**Goal of the exercise**. In the records below, the line with "(13 R428) -/" opens the range and the line with "def trussPlan (s" closes it; print that range exactly and nothing else.

Saved entries
************
-- ==== Sys2Proof/Machine/Ops.lean ====
section
/-! DEFINITION. The shared operations: ticks and deadlines (02), error records (17), the port messages (18 R510 to
R515), the rings (03 R109 to R119, R555) and the records of a request (03 R71, R115, R116). -/
namespace Sys2Proof.Machine
open Sys2Proof

/-! ## Access -/

/-- The core timing domain runs: power is ACTIVE, the PLLs have locked (19 R542 step 6) and no clock it needs has
stopped (18 R526). -/
def coreRuns (s : State) : Bool :=
  s.pwr.power == .active && s.boot.step != .fuseSense && s.boot.step != .pll
    && !s.pwr.stopped.contains .refclk && !s.pwr.stopped.contains .arith

/-- The gaffer runs: its clock has not stopped and DEBUG_ACCESS has not halted it (18 R526; 19 R554). -/
def gafferRuns (s : State) : Bool :=
  coreRuns s && !s.pwr.stopped.contains .gaffer && !s.tap.halted

/-- The node is in Pre-operational, Operational or Stopped. -/
def nodeUp (s : State) : Bool := coreRuns s && s.mgmt.nmt != .initialisation

/-- The node is Operational. -/
def operational (s : State) : Bool := coreRuns s && s.mgmt.nmt == .operational

def portOf (s : State) (p : Fin 8) : Port := Tbl.get {} s.ports p.val
def setPort (s : State) (p : Fin 8) (v : Port) : State := { s with ports := Tbl.put {} s.ports p.val v }
def modPort (s : State) (p : Fin 8) (f : Port → Port) : State := setPort s p (f (portOf s p))
/-- The port's link is UP and its module's clock runs (18 R526). -/
def portUp (s : State) (p : Fin 8) : Bool := (portOf s p).link == .up && !s.pwr.stopped.contains (.module p)

def reqOf (s : State) (slot : Slot) : Request := Tbl.get {} s.req.table slot.toNat
def setReq (s : State) (slot : Slot) (r : Request) : State :=
  { s with req := { s.req with table := Tbl.put {} s.req.table slot.toNat r } }
def modReq (s : State) (slot : Slot) (f : Request → Request) : State := setReq s slot (f (reqOf s slot))
def genOf (s : State) (slot : Slot) : BitVec 15 := Tbl.get 0 s.req.gens slot.toNat
def handleOf (s : State) (slot : Slot) : W32 := mkHandle slot (genOf s slot)

def fnOf (s : State) (f : Fin 64) : Fn := Tbl.get {} s.fns f.val
def setFn (s : State) (f : Fin 64) (v : Fn) : State := { s with fns := Tbl.put {} s.fns f.val v }
def modFn (s : State) (f : Fin 64) (g : Fn → Fn) : State := setFn s f (g (fnOf s f))
/-- One more in a counter of Statistics (04 R160). -/
def fnCount (s : State) (f : Fin 64) (k n : Nat) : State := modFn s f fun v => { v with stats := cntAdd v.stats k n }

/-- The reset value of an engine object: pattern engines have a Latency Share of 16 (08 R277). -/
def engineDefault (e : Nat) : Engine := { share := if e ≥ 48 then 16 else 0 }
def engOf (s : State) (e : Nat) : Engine := Tbl.get (engineDefault e) s.eng.engines e
def setEng (s : State) (e : Nat) (v : Engine) : State :=
  { s with eng := { s.eng with engines := Tbl.put (engineDefault e) s.eng.engines e v } }
def modEng (s : State) (e : Nat) (f : Engine → Engine) : State := setEng s e (f (engOf s e))

def planOf (s : State) (p : Byte) : Plan := Tbl.get {} s.eng.plans p.toNat
def setPlan (s : State) (p : Byte) (v : Plan) : State :=
  { s with eng := { s.eng with plans := Tbl.put {} s.eng.plans p.toNat v } }
def tenantOf (s : State) (t : BitVec 14) : Tenant := Tbl.get {} s.acct.tenants t.toNat
def setTenant (s : State) (t : BitVec 14) (v : Tenant) : State :=
  { s with acct := { s.acct with tenants := Tbl.put {} s.acct.tenants t.toNat v } }
def policyOf (s : State) (p : BitVec 12) : Policy := Tbl.get {} s.acct.policies p.toNat
def setPolicy (s : State) (p : BitVec 12) (v : Policy) : State :=
  { s with acct := { s.acct with policies := Tbl.put {} s.acct.policies p.toNat v } }
def vocabOf (s : State) (v : Fin 8) : Vocab := Tbl.get {} s.text.vocabs v.val
def setVocab (s : State) (v : Fin 8) (x : Vocab) : State :=
  { s with text := { s.text with vocabs := Tbl.put {} s.text.vocabs v.val x } }
def grammarOf (s : State) (g : Fin 64) : Grammar := Tbl.get {} s.text.grammars g.val
def setGrammar (s : State) (g : Fin 64) (x : Grammar) : State :=
  { s with text := { s.text with grammars := Tbl.put {} s.text.grammars g.val x } }
def dsetOf (s : State) (d : BitVec 10) : DeltaSet := Tbl.get {} s.tune.sets d.toNat
def setDset (s : State) (d : BitVec 10) (x : DeltaSet) : State :=
  { s with tune := { s.tune with sets := Tbl.put {} s.tune.sets d.toNat x } }
def screenOf (s : State) (b : BitVec 10) : Screen := Tbl.get {} s.tune.screens b.toNat
def setScreen (s : State) (b : BitVec 10) (x : Screen) : State :=
  { s with tune := { s.tune with screens := Tbl.put {} s.tune.screens b.toNat x } }
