/-- Reserves the head page and `p` window pages of a request on pattern engine `n`. -/
def reservePages (s : State) (slot : Slot) (n p : Nat) : State :=
  let plan := planOf s (fnOf s (reqOf s slot).fn).act.plan
  let used := streamPages s
  let head := takePage s used n
  let win := takePages s (windowHalf plan) p (head.toList ++ used)
  modReq s slot fun r => { r with headPage := head, windowPages := win, pageCount := BitVec.ofNat 4 p }

/-! ## The state store of a pattern engine (11 R348) -/

/-- Automaton records of bulk-class requests that the store of an engine has room for: 4,608 less the pegged ones. -/
def storeRoom (s : State) (n : Fin 8) : Nat :=
  4608 - (s.req.table.filter fun e => e.2.latency && e.2.admitted && e.2.pattern == some n).length

/-- A record leaves the store and is written back to its head page. -/
def writeBack (s : State) (slot : Slot) : State := modReq s slot fun r => { r with headAuto := r.auto }

/-- The records beyond the room, the least recently used, are evicted. -/
def storeTrim (s : State) (n : Fin 8) : State :=
  let e := 48 + n.val
  let k := storeRoom s n
  let out := (engOf s e).store.drop k
  out.foldl writeBack (if out.isEmpty then s else modEng s e fun v => { v with store := v.store.take k })

/-- A bulk request's record is used: it is in the store afterwards. Whether it had to be read from the head page. -/
def useRecord (s : State) (slot : Slot) : State × Bool :=
  let r := reqOf s slot
  match r.pattern with
  | none => (s, false)
  | some n =>
    if r.latency then (s, false)
    else
      let e := 48 + n.val
      let hit := (engOf s e).store.contains slot
      (storeTrim (modEng s e fun v => { v with store := slot :: v.store.erase slot }) n, !hit)

/-- A record leaves the store of its engine, written back (a cold move) or with its request's end. -/
def dropRecord (s : State) (slot : Slot) : State :=
  match (reqOf s slot).pattern with
  | none => s
  | some n =>
    let e := 48 + n.val
    let s := writeBack s slot
    if (engOf s e).store.contains slot then modEng s e fun v => { v with store := v.store.erase slot } else s

/-! ## What the watcher writes (11 R345, R346, R350) -/

/-- Bytes whose value the spec does not state. -/
def freeBytes (s : State) (n : Nat) : List Byte :=
  (List.range n).map fun i => (Config.freeWord (0x200000000 + i) s.time.freeIdx).truncate 8

/-- The place of a position in the window pages: window page (p div Q) mod P, offset (p mod Q) × E, as page × 65,536 +
offset (R346). -/
def windowPlace (entry pages p : Nat) : Nat :=
  let q := 65536 / entry
  (p / q % pages) * 65536 + p % q * entry

/-- The watcher has run over a position: before a speculative one the summary is saved; then the summary and the
position's window entry change (R346, R350). What they become is not in the spec: free values (log 86). -/
def watchState (slot : Slot) (s : State) (p : Nat) : State :=
  let r := reqOf s slot
  let d := (planOf s (fnOf s r.fn).act.plan).decl
  let e := d.entryBytes.toNat
  let snaps := if r.c ≤ p then (p, r.summary) :: r.sumSnaps.filter fun x => x.1 % 16 != p % 16 else r.sumSnaps
  let sum := freeBytes s d.summaryBytes.toNat
  let win := if r.pageCount = 0 then r.window
    else Tbl.ins r.window (windowPlace e r.pageCount.toNat p) ((freeBytes s (d.summaryBytes.toNat + e)).drop d.summaryBytes.toNat)
  let s := { s with time := { s.time with freeIdx := s.time.freeIdx + 1 } }
  modReq s slot fun r => { r with summary := sum, sumSnaps := snaps, window := win }

/-- STATE_FULL, once per tick (R343, R365). -/
def onceStateFull : Nat := 7
def stateFull (s : State) (pages : Nat) : State :=
  if onceFree s onceStateFull 0 s.tick.cur.idx then
    raise (markOnce s onceStateFull 0 s.tick.cur.idx) .stateFull {} pages
  else s

/-! ## Versions (13 R428) -/

/-- The value that work of a tick uses: the one of its tick while its work is unfinished, else the latest (02 R42). -/
def versionAt {α : Type} (past : List (Nat × α)) (cur : α) (t : TickRef) : α :=
  match past.find? fun h => decide (t.idx ≤ h.1) with
  | some h => if t.idx = 0 then cur else h.2
  | none => cur

/-- What a policy gives the work of the current tick. -/
def useNow (p : Policy) : DeltaUse := { version := p.deltaVersion, dset := p.deltaSetNow, screens := p.screensNow }
def policyUse (s : State) (p : BitVec 12) (t : TickRef) : DeltaUse :=
  versionAt (policyOf s p).past (useNow (policyOf s p)) t
def deltaUseOf (s : State) (r : Request) (t : TickRef) : DeltaUse :=
  if r.pinned then r.deltaUse else policyUse s r.policy t
def deltaVersionOf (s : State) (r : Request) (t : TickRef) : W32 := (deltaUseOf s r t).version
def screenVersion (s : State) (sid : W16) : W32 := (Tbl.get ({} : Screen) s.tune.screens sid.toNat).current
def screenVersionAt (s : State) (sid : W16) (t : TickRef) : W32 :=
  let x := Tbl.get ({} : Screen) s.tune.screens sid.toNat
  versionAt x.past x.current t

/-- The backbone screen that a stage reads and its version. -/
def backboneOf (s : State) (r : Request) (prompt : Bool) (t : TickRef) : List (W16 × W32) :=
  let f := (fnOf s r.fn).act
  let p := planOf s f.plan
  let sid := if prompt then p.promptId else p.watcherId
  let fixed := if prompt then f.pinPrompt else f.pinWatcher
  let own := if prompt then r.promptVersion else r.watcherVersion
  if sid = 0xFFFF then [] else [(sid, if fixed ≠ 0 then fixed else if r.pinned then own else screenVersionAt s sid t)]

/-! ## The truss (11 R354 to R362) -/

def nodeOf (s : State) (n : Nat) : Node := Tbl.get {} s.stream.nodes n
def setNode (s : State) (n : Nat) (v : Node) : State :=
  { s with stream := { s.stream with nodes := Tbl.ins s.stream.nodes n v } }
def modNode (s : State) (n : Nat) (f : Node → Node) : State :=
  match Tbl.find s.stream.nodes n with
  | some v => setNode s n (f v)
  | none => s

def trussPlan (s : State) (r : Request) : Byte := (fnOf s r.fn).act.plan
def trussTenant (s : State) (r : Request) : BitVec 14 := if s.stream.trussScope = 0 then 0 else r.tenant

/-- The request uses the truss (R355). -/
def trussUsed (s : State) (r : Request) : Bool :=
  let p := planOf s (trussPlan s r)
  s.stream.trussOn == 1 && p.promptScreen && p.patchBytes != 0 && 128 % p.patchBytes.toNat == 0

/-- The fingerprint of a block (R357). -/
def fingerprint (s : State) (r : Request) (parent : W64) (block : List Byte) : W64 :=
  crc64 ([trussPlan s r] ++ leBytes 2 r.policy.toNat ++ leBytes 2 (trussTenant s r).toNat ++ leBytes 8 parent.toNat
    ++ block)

/-- The node of a block behind a parent: its id, and whether an equal fingerprint failed the full compare (R358). -/
def findNode (s : State) (r : Request) (parent : W32) (fp : W64) (block : List Byte) : Option Nat × Bool :=
  let same := s.stream.nodes.filter fun e => e.2.fingerprint == fp
  match same.find? fun e => e.2.plan == trussPlan s r && e.2.policy == r.policy && e.2.tenant == trussTenant s r
      && e.2.parent == parent && e.2.block == block with
  | some e => (some e.1, false)
  | none => (none, !same.isEmpty)

/-- Whole blocks of a prompt that a walk visits: at least one byte is left to screen. -/
def trussBlocks (bytes : List Byte) : List (List Byte) :=
  (List.range ((bytes.length - 1) / 128)).map fun i => (bytes.drop (128 * i)).take 128

/-- Walks the truss: the matched nodes in order of depth, and the failed compares. -/
def trussWalk (s : State) (r : Request) : List (List Byte) → W32 → W64 → List Nat × Nat
  | [], _, _ => ([], 0)
  | b :: t, parent, pfp =>
    let fp := fingerprint s r pfp b
    match findNode s r parent fp b with
    | (some n, _) =>
      let x := trussWalk s r t (BitVec.ofNat 32 n) fp
      (n :: x.1, x.2)
    | (none, bad) => ([], if bad then 1 else 0)

def sat16 (n : W16) : W16 := if n = 0xFFFF then n else n + 1

/-- As the prompt's segments arrive, the walk goes on over its whole blocks: hits and last use of the nodes it matches
(R358, R360). -/
def trussAdvance (s : State) (slot : Slot) : State :=
  let r := reqOf s slot
  if ¬ trussUsed s r ∨ r.walkOver then s
  else
    let left := (trussBlocks r.promptBytes).drop r.walked.length
    let from_ := match r.walked.getLast? with
      | some n => (BitVec.ofNat 32 n, (nodeOf s n).fingerprint)
      | none => ((0xFFFFFFFF : W32), (0 : W64))
    let w := trussWalk s r left from_.1 from_.2
    let s := w.1.foldl (fun s n => modNode s n fun v => { v with hits := sat16 v.hits, lastUse := s.tick.cur.num }) s
    let s := { s with stream := { s.stream with trussFalse := s.stream.trussFalse + BitVec.ofNat 64 w.2 } }
    modReq s slot fun r => { r with walked := r.walked ++ w.1, walkOver := decide (w.1.length < left.length) }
************
**Written response**.
/-! ## Versions (13 R428) -/

/-- The value that work of a tick uses: the one of its tick while its work is unfinished, else the latest (02 R42). -/
def versionAt {α : Type} (past : List (Nat × α)) (cur : α) (t : TickRef) : α :=
  match past.find? fun h => decide (t.idx ≤ h.1) with
  | some h => if t.idx = 0 then cur else h.2
  | none => cur

/-- What a policy gives the work of the current tick. -/
def useNow (p : Policy) : DeltaUse := { version := p.deltaVersion, dset := p.deltaSetNow, screens := p.screensNow }
def policyUse (s : State) (p : BitVec 12) (t : TickRef) : DeltaUse :=
  versionAt (policyOf s p).past (useNow (policyOf s p)) t
def deltaUseOf (s : State) (r : Request) (t : TickRef) : DeltaUse :=
  if r.pinned then r.deltaUse else policyUse s r.policy t
def deltaVersionOf (s : State) (r : Request) (t : TickRef) : W32 := (deltaUseOf s r t).version
def screenVersion (s : State) (sid : W16) : W32 := (Tbl.get ({} : Screen) s.tune.screens sid.toNat).current
def screenVersionAt (s : State) (sid : W16) (t : TickRef) : W32 :=
  let x := Tbl.get ({} : Screen) s.tune.screens sid.toNat
  versionAt x.past x.current t

/-- The backbone screen that a stage reads and its version. -/
def backboneOf (s : State) (r : Request) (prompt : Bool) (t : TickRef) : List (W16 × W32) :=
  let f := (fnOf s r.fn).act
  let p := planOf s f.plan
  let sid := if prompt then p.promptId else p.watcherId
  let fixed := if prompt then f.pinPrompt else f.pinWatcher
  let own := if prompt then r.promptVersion else r.watcherVersion
  if sid = 0xFFFF then [] else [(sid, if fixed ≠ 0 then fixed else if r.pinned then own else screenVersionAt s sid t)]

/-! ## The truss (11 R354 to R362) -/

def nodeOf (s : State) (n : Nat) : Node := Tbl.get {} s.stream.nodes n
def setNode (s : State) (n : Nat) (v : Node) : State :=
  { s with stream := { s.stream with nodes := Tbl.ins s.stream.nodes n v } }
def modNode (s : State) (n : Nat) (f : Node → Node) : State :=
  match Tbl.find s.stream.nodes n with
  | some v => setNode s n (f v)
  | none => s

def trussPlan (s : State) (r : Request) : Byte := (fnOf s r.fn).act.plan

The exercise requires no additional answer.